- _PROBLEM DETAILS_
Your answer must hold only the lines below from the line containing "only [storeParty, raiseIf_sups]" through the line containing "only [storeParty, raiseIf_gpis]", each reproduced exactly.

- _EXERCISE DATA_
/-- PLAYER_PERIOD_START: an IDLE player stands; the fade of an abort ends the play; a pending step begins at the latched start,
or ends the play of a STOPPING player; a step in progress counts a period and, when it is complete, ends the play (STOPPING, or
END in ONESHOT mode), goes back to the latched start (END in CONTINUOUS mode) or goes on to the next address; a requested abort
of a player still busy then begins its fade; TONE is raised where the player goes IDLE. STEP_COMPLETE and ABORT_FADE_END are
that event where a step completes or a fade ends, and change nothing elsewhere (log 10) (R142, R145, R150). -/
def Obligations.PlayerPeriodStartMakesStepProgress : Prop :=
  ∀ (s : State) (j : PlayerIx), s.inReset = false →
    (∃ t, exec (.playerPeriodStart j) s = .next t ∧ t = { s with players := t.players, ports := t.ports } ∧
      SameBut j s.players t.players ∧
      (let x := s.players[j]
       let ended : Player := { x with state := .idle, remaining := 0, stepPending := false, abort := .clear }
       let began : Byte → Player := fun a =>
        { x with
          stepAddr := a, current := stepAt s.steps a, remaining := (stepAt s.steps a).length * x.latchedTick, phase := 0
          stepPending := false, abort := if x.abort = .requested then .fading else x.abort }
       t.players[j] =
        if x.state = .idle then x
        else if x.abort = .fading then ended
        else if x.stepPending then if x.state = .stopping then ended else began x.latchedStart
        else if 1 < x.remaining then
          { x with remaining := x.remaining - 1, abort := if x.abort = .requested then .fading else x.abort }
        else if x.state = .stopping ∨ (x.current.last = true ∧ x.mode = .oneshot) then ended
        else if x.current.last = true then began x.latchedStart
        else began (x.stepAddr + 1)) ∧
      Raised (flagIf (decide (s.players[j].state ≠ .idle ∧ t.players[j].state = .idle)) .tone) s t) ∧
    (∃ t, exec (.stepComplete j) s = .next t ∧
      if s.players[j].state ≠ .idle ∧ s.players[j].abort ≠ .fading ∧ s.players[j].stepPending = false ∧
          s.players[j].remaining ≤ 1 then exec (.playerPeriodStart j) s = .next t else t = s) ∧
    ∃ t, exec (.abortFadeEnd j) s = .next t ∧
      if s.players[j].state ≠ .idle ∧ s.players[j].abort = .fading then exec (.playerPeriodStart j) s = .next t else t = s

/-- The waveform: the phase of a player in a step of pitch 1 to 31 advances by its increment in each frame, modulo 65536, and
any other stands; the tone sample is the triangle of the phase at the step's level, within its peak, a rest is 0, and the output
is the tone, its fade in the fade period of an abort, or 0 without a step (R147). -/
def Obligations.TonesFollowTheirTriangle : Prop :=
  (∀ (s : State) (x : FrameIn) (j : PlayerIx), s.inReset = false → ∃ t, exec (.frameComputation x) s = .next t ∧
    t.players[j] = { s.players[j] with
      phase :=
        if s.players[j].state ≠ .idle ∧ s.players[j].stepPending = false ∧ s.players[j].current.pitch ≠ 0 then
          s.players[j].phase + BitVec.ofNat 16 s.pitches[s.players[j].current.pitch]
        else s.players[j].phase }) ∧
  ∀ (x : Player) (i : FrameIx),
    (x.current.pitch = 0 → toneSample x = 0) ∧
    (x.current.pitch ≠ 0 →
      toneSample x * 2 ^ x.current.level.val =
        (2 * (if x.phase.toNat < 32768 then (x.phase.toNat : Int) else 65535 - x.phase.toNat) - 32767) * 256) ∧
    |toneSample x| * 2 ^ x.current.level.val ≤ 8388352 ∧
    playerOut x i =
      (if x.state = .idle ∨ x.stepPending = true then 0
        else if x.abort = .fading then (toneSample x * (16384 - 512 * (i.val + 1)) + 8192) / 16384 else toneSample x)
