/-! ## storeParty -/

@[simp] theorem storeParty_inReset (p : PartyIx) (r : PartyRec) : (storeParty p r s).inReset = s.inReset := by simp only [storeParty, raiseIf_inReset]
@[simp] theorem storeParty_lines (p : PartyIx) (r : PartyRec) : (storeParty p r s).lines = s.lines := by simp only [storeParty, raiseIf_lines]
@[simp] theorem storeParty_links (p : PartyIx) (r : PartyRec) : (storeParty p r s).links = s.links := by simp only [storeParty, raiseIf_links]
@[simp] theorem storeParty_dropCode (p : PartyIx) (r : PartyRec) : (storeParty p r s).dropCode = s.dropCode := by simp only [storeParty, raiseIf_dropCode]
@[simp] theorem storeParty_mix (p : PartyIx) (r : PartyRec) : (storeParty p r s).mix = s.mix := by simp only [storeParty, raiseIf_mix]
@[simp] theorem storeParty_partyMix (p : PartyIx) (r : PartyRec) : (storeParty p r s).partyMix = s.partyMix := by simp only [storeParty, raiseIf_partyMix]
@[simp] theorem storeParty_formed (p : PartyIx) (r : PartyRec) : (storeParty p r s).formed = s.formed := by simp only [storeParty, raiseIf_formed]
@[simp] theorem storeParty_formedBefore (p : PartyIx) (r : PartyRec) : (storeParty p r s).formedBefore = s.formedBefore := by simp only [storeParty, raiseIf_formedBefore]
@[simp] theorem storeParty_sent (p : PartyIx) (r : PartyRec) : (storeParty p r s).sent = s.sent := by simp only [storeParty, raiseIf_sent]
@[simp] theorem storeParty_keys (p : PartyIx) (r : PartyRec) : (storeParty p r s).keys = s.keys := by simp only [storeParty, raiseIf_keys]
@[simp] theorem storeParty_memSize (p : PartyIx) (r : PartyRec) : (storeParty p r s).memSize = s.memSize := by simp only [storeParty, raiseIf_memSize]
@[simp] theorem storeParty_memInUse (p : PartyIx) (r : PartyRec) : (storeParty p r s).memInUse = s.memInUse := by simp only [storeParty, raiseIf_memInUse]
@[simp] theorem storeParty_delays (p : PartyIx) (r : PartyRec) : (storeParty p r s).delays = s.delays := by simp only [storeParty, raiseIf_delays]
@[simp] theorem storeParty_sram (p : PartyIx) (r : PartyRec) : (storeParty p r s).sram = s.sram := by simp only [storeParty, raiseIf_sram]
@[simp] theorem storeParty_writers (p : PartyIx) (r : PartyRec) : (storeParty p r s).writers = s.writers := by simp only [storeParty, raiseIf_writers]
@[simp] theorem storeParty_memPort (p : PartyIx) (r : PartyRec) : (storeParty p r s).memPort = s.memPort := by simp only [storeParty, raiseIf_memPort]
@[simp] theorem storeParty_steps (p : PartyIx) (r : PartyRec) : (storeParty p r s).steps = s.steps := by simp only [storeParty, raiseIf_steps]
@[simp] theorem storeParty_pitches (p : PartyIx) (r : PartyRec) : (storeParty p r s).pitches = s.pitches := by simp only [storeParty, raiseIf_pitches]
@[simp] theorem storeParty_players (p : PartyIx) (r : PartyRec) : (storeParty p r s).players = s.players := by simp only [storeParty, raiseIf_players]
@[simp] theorem storeParty_routes (p : PartyIx) (r : PartyRec) : (storeParty p r s).routes = s.routes := by simp only [storeParty, raiseIf_routes]
@[simp] theorem storeParty_meter (p : PartyIx) (r : PartyRec) : (storeParty p r s).meter = s.meter := by simp only [storeParty, raiseIf_meter]
@[simp] theorem storeParty_points (p : PartyIx) (r : PartyRec) : (storeParty p r s).points = s.points := by simp only [storeParty, raiseIf_points]
@[simp] theorem storeParty_sups (p : PartyIx) (r : PartyRec) : (storeParty p r s).sups = s.sups := by simp only [storeParty, raiseIf_sups]
@[simp] theorem storeParty_gpis (p : PartyIx) (r : PartyRec) : (storeParty p r s).gpis = s.gpis := by simp only [storeParty, raiseIf_gpis]
@[simp] theorem storeParty_cells (p : PartyIx) (r : PartyRec) : (storeParty p r s).cells = s.cells := by simp only [storeParty, raiseIf_cells]
@[simp] theorem storeParty_gpos (p : PartyIx) (r : PartyRec) : (storeParty p r s).gpos = s.gpos := by simp only [storeParty, raiseIf_gpos]
@[simp] theorem storeParty_clock (p : PartyIx) (r : PartyRec) : (storeParty p r s).clock = s.clock := by simp only [storeParty, raiseIf_clock]
@[simp] theorem storeParty_handed (p : PartyIx) (r : PartyRec) : (storeParty p r s).handed = s.handed := by simp only [storeParty, raiseIf_handed]
@[simp] theorem storeParty_pending (p : PartyIx) (r : PartyRec) : (storeParty p r s).pending = s.pending := by simp only [storeParty, raiseIf_pending]
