/-- A change of state that records no mark keeps the one held exactly where the party does not leave HOLD and READY, keeps its
programme and is not torn down (R13). -/
theorem markAfter_kept (old : PartyRec) (h : ¬ (kindOf p = .phone ∧ old.state = .air ∧ st = .hold ∧ s.delays[k].state.on = true)) :
    markAfter s p old st k =
      if (old.state.waiting ∧ ¬ (st.waiting ∧ k = old.programme)) ∨ k ≠ old.programme
        ∨ (old.state.connected ∧ ¬ st.connected) then none
      else old.echoMark := by
  unfold markAfter; rw [if_neg h]

/-- The kind of a party by its index (R1). -/
theorem kindOf_phone : kindOf p = .phone ↔ p.val < 16 := by unfold kindOf; split <;> simp [*]

theorem kindOf_codec : kindOf p = .codec ↔ 16 ≤ p.val := by unfold kindOf; split <;> simp <;> omega

/-- A delay is on in every state but BYPASS. -/
theorem delay_on (d : DelayState) : d.on = true ↔ d ≠ .bypass := by cases d <;> simp [DelayState.on]

end Sys2Proof.Machine
end

section
/-! SUPPORT. The conditions on one request list (R96, R97, R101, R103), and each operation of the Fold-back Arbiter against them. -/

namespace Sys2Proof.Machine

/-! ## The conditions at one party -/

/-- The conditions of FoldBacksOk at one context, with the fold-back enable and the connection of its party. -/
structure ContextOk (enable connected : Bool) (f : FoldBack) : Prop where
  once : f.list.Nodup
  served : ∀ k, f.inService = some k → k ∈ f.list
  connected : connected = false → f.list = []
  enabled : f.inService.isSome = true → enable = true

/-- FoldBacksOk is the condition at every party. -/
theorem foldBacksOk_iff (s : State) :
    FoldBacksOk s ↔ ∀ p : PartyIx, ContextOk s.parties[p].foldBack s.parties[p].state.connected s.foldBacks[p] :=
  ⟨fun h p => ⟨h.once p, h.served p, h.connected p, h.enabled p⟩,
    fun h => ⟨fun p => (h p).once, fun p => (h p).served, fun p => (h p).connected, fun p => (h p).enabled⟩⟩

variable {pri : KeyIx → Nat} {e c : Bool} {k : KeyIx} {f : FoldBack}

/-- A context without a service. -/
theorem ContextOk.idle {l : List KeyIx} (once : l.Nodup) (connected : c = false → l = []) :
    ContextOk e c { list := l, inService := none } :=
  ⟨once, nofun, connected, nofun⟩

/-- A service that is ended. -/
theorem ContextOk.end (h : ContextOk e c f) : ContextOk false c { f with inService := none } := .idle h.once h.connected

/-- The same list with a listed key in service. -/
theorem ContextOk.serving (h : ContextOk e c f) (he : e = true) (hk : k ∈ f.list) :
    ContextOk e c { f with inService := some k } :=
  ⟨h.once, by rintro j ⟨⟩; exact hk, h.connected, fun _ => he⟩

/-! ## Each operation keeps the conditions -/

theorem ContextOk.serve (h : ContextOk e c f) : ContextOk e c (serve pri e c f) := by
  unfold Machine.serve
  split
  · next hg =>
    obtain ⟨⟨-, rfl⟩, -⟩ : (f.inService.isNone = true ∧ e = true) ∧ c = true := by simpa using hg
    cases hk : selectKey pri f.list with
    | none => exact .idle h.once h.connected
    | some k => exact h.serving rfl (selectKey_selected hk).mem
  · exact h

theorem ContextOk.takeRequest (h : ContextOk e c f) : ContextOk e c (takeRequest pri e c k f) := by
  unfold Machine.takeRequest
  split
  · exact h
  · next hg =>
    obtain ⟨rfl, hk⟩ : c = true ∧ k ∉ f.list := by simpa using hg
    have hlist : ContextOk e true { f with list := f.list ++ [k] } :=
      ⟨List.nodup_append.2 ⟨h.once, List.nodup_singleton k, by rintro a ha b hb rfl; exact hk (by simp_all)⟩,
        fun j hj => List.mem_append_left _ (h.served j hj), nofun, h.enabled⟩
    cases e with
    | false => exact hlist
    | true =>
      dsimp only
      cases hs : f.inService with
      | none => simpa [hs] using hlist.serve (pri := pri)
      | some sv =>
        simp only [Bool.not_true, Bool.false_eq_true, if_false]
        split
        · exact hlist.serving rfl (by simp)
        · exact hs ▸ hlist

theorem ContextOk.erase (h : ContextOk e c f) : ContextOk e c { list := f.list.erase k, inService := none } :=
  .idle (h.once.erase k) fun hc => by rw [h.connected hc]; rfl

theorem ContextOk.takeRelease (h : ContextOk e c f) : ContextOk e c (takeRelease pri e c k f) := by
  unfold Machine.takeRelease
  split
  · split
    · exact h.erase.serve
    · next hk =>
      exact ⟨h.erase.once, fun j hj => (List.mem_erase_of_ne (by rintro rfl; exact hk hj)).2 (h.served j hj),
        h.erase.connected, h.enabled⟩
  · exact h

theorem ContextOk.reconsider (h : ContextOk e c f) : ContextOk e c (reconsider pri e c f) := by
  unfold Machine.reconsider
  split
  · exact h.serve
  · next sv hs =>
    split
    · exact h
    · next b hb =>
      split
      · exact h.serving (h.enabled (by simp [hs])) (selectKey_selected hb).mem
      · exact h
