-- ==== Sys2Proof/Machine/Prng.lean ====
section
/-! DEFINITION. The PRNG: LFSR_ADV (41_prng R90) and NEXTB (41_prng R91). -/

namespace Sys2Proof.Machine

/-- One advance of the shift register (41_prng R90). -/
def lfsrNext (rn : Word) : Word :=
  if shiftedOut rn then xor16 (lsr rn 1) Config.tap else lsr rn 1

/-- The state before an advance: the inverse of `lfsrNext` (41_prng R94). -/
def lfsrPrev (y : Word) : Word :=
  if y.msb then u16 ((xor16 y Config.tap).toNat * 2 + 1) else u16 (y.toNat * 2)

/-- `n` advances of the shift register (41_prng R96, R98). -/
def lfsrIterate : Nat → Word → Word
  | 0, rn => rn
  | n + 1, rn => lfsrIterate n (lfsrNext rn)

/-- What a bounded draw leaves: the new register and the value returned (41_prng R91). -/
structure Draw where
  rn : Word
  value : Word
  deriving DecidableEq, Repr

/-- `nextBounded(maxValue)`: advance, then keep the high half of the product with the NEW register
(41_prng R91). With `maxValue = 0` it returns 0 and still advances (D23, log 27). -/
def nextBounded (maxValue rn : Word) : Draw where
  rn := lfsrNext rn
  value := highHalf (umul32 maxValue (lfsrNext rn))

/-- LFSR_ADV: the function row that advances `rn` and does nothing else (41_prng R90). -/
def execLfsrAdv (s : State) : Host.Outcome State Fault Refusal :=
  .next { s with rn := lfsrNext s.rn }

/-- NEXTB called on its own (41_prng R91). The returned value stands in the model's field `drawn`
(log 6). -/
def execNextb (maxValue : Word) (s : State) : Host.Outcome State Fault Refusal :=
  .next { s with rn := (nextBounded maxValue s.rn).rn, drawn := (nextBounded maxValue s.rn).value }

end Sys2Proof.Machine
end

- _TASK OUTPUT_
@[simp] theorem storeParty_sups (p : PartyIx) (r : PartyRec) : (storeParty p r s).sups = s.sups := by simp only [storeParty, raiseIf_sups]
@[simp] theorem storeParty_gpis (p : PartyIx) (r : PartyRec) : (storeParty p r s).gpis = s.gpis := by simp only [storeParty, raiseIf_gpis]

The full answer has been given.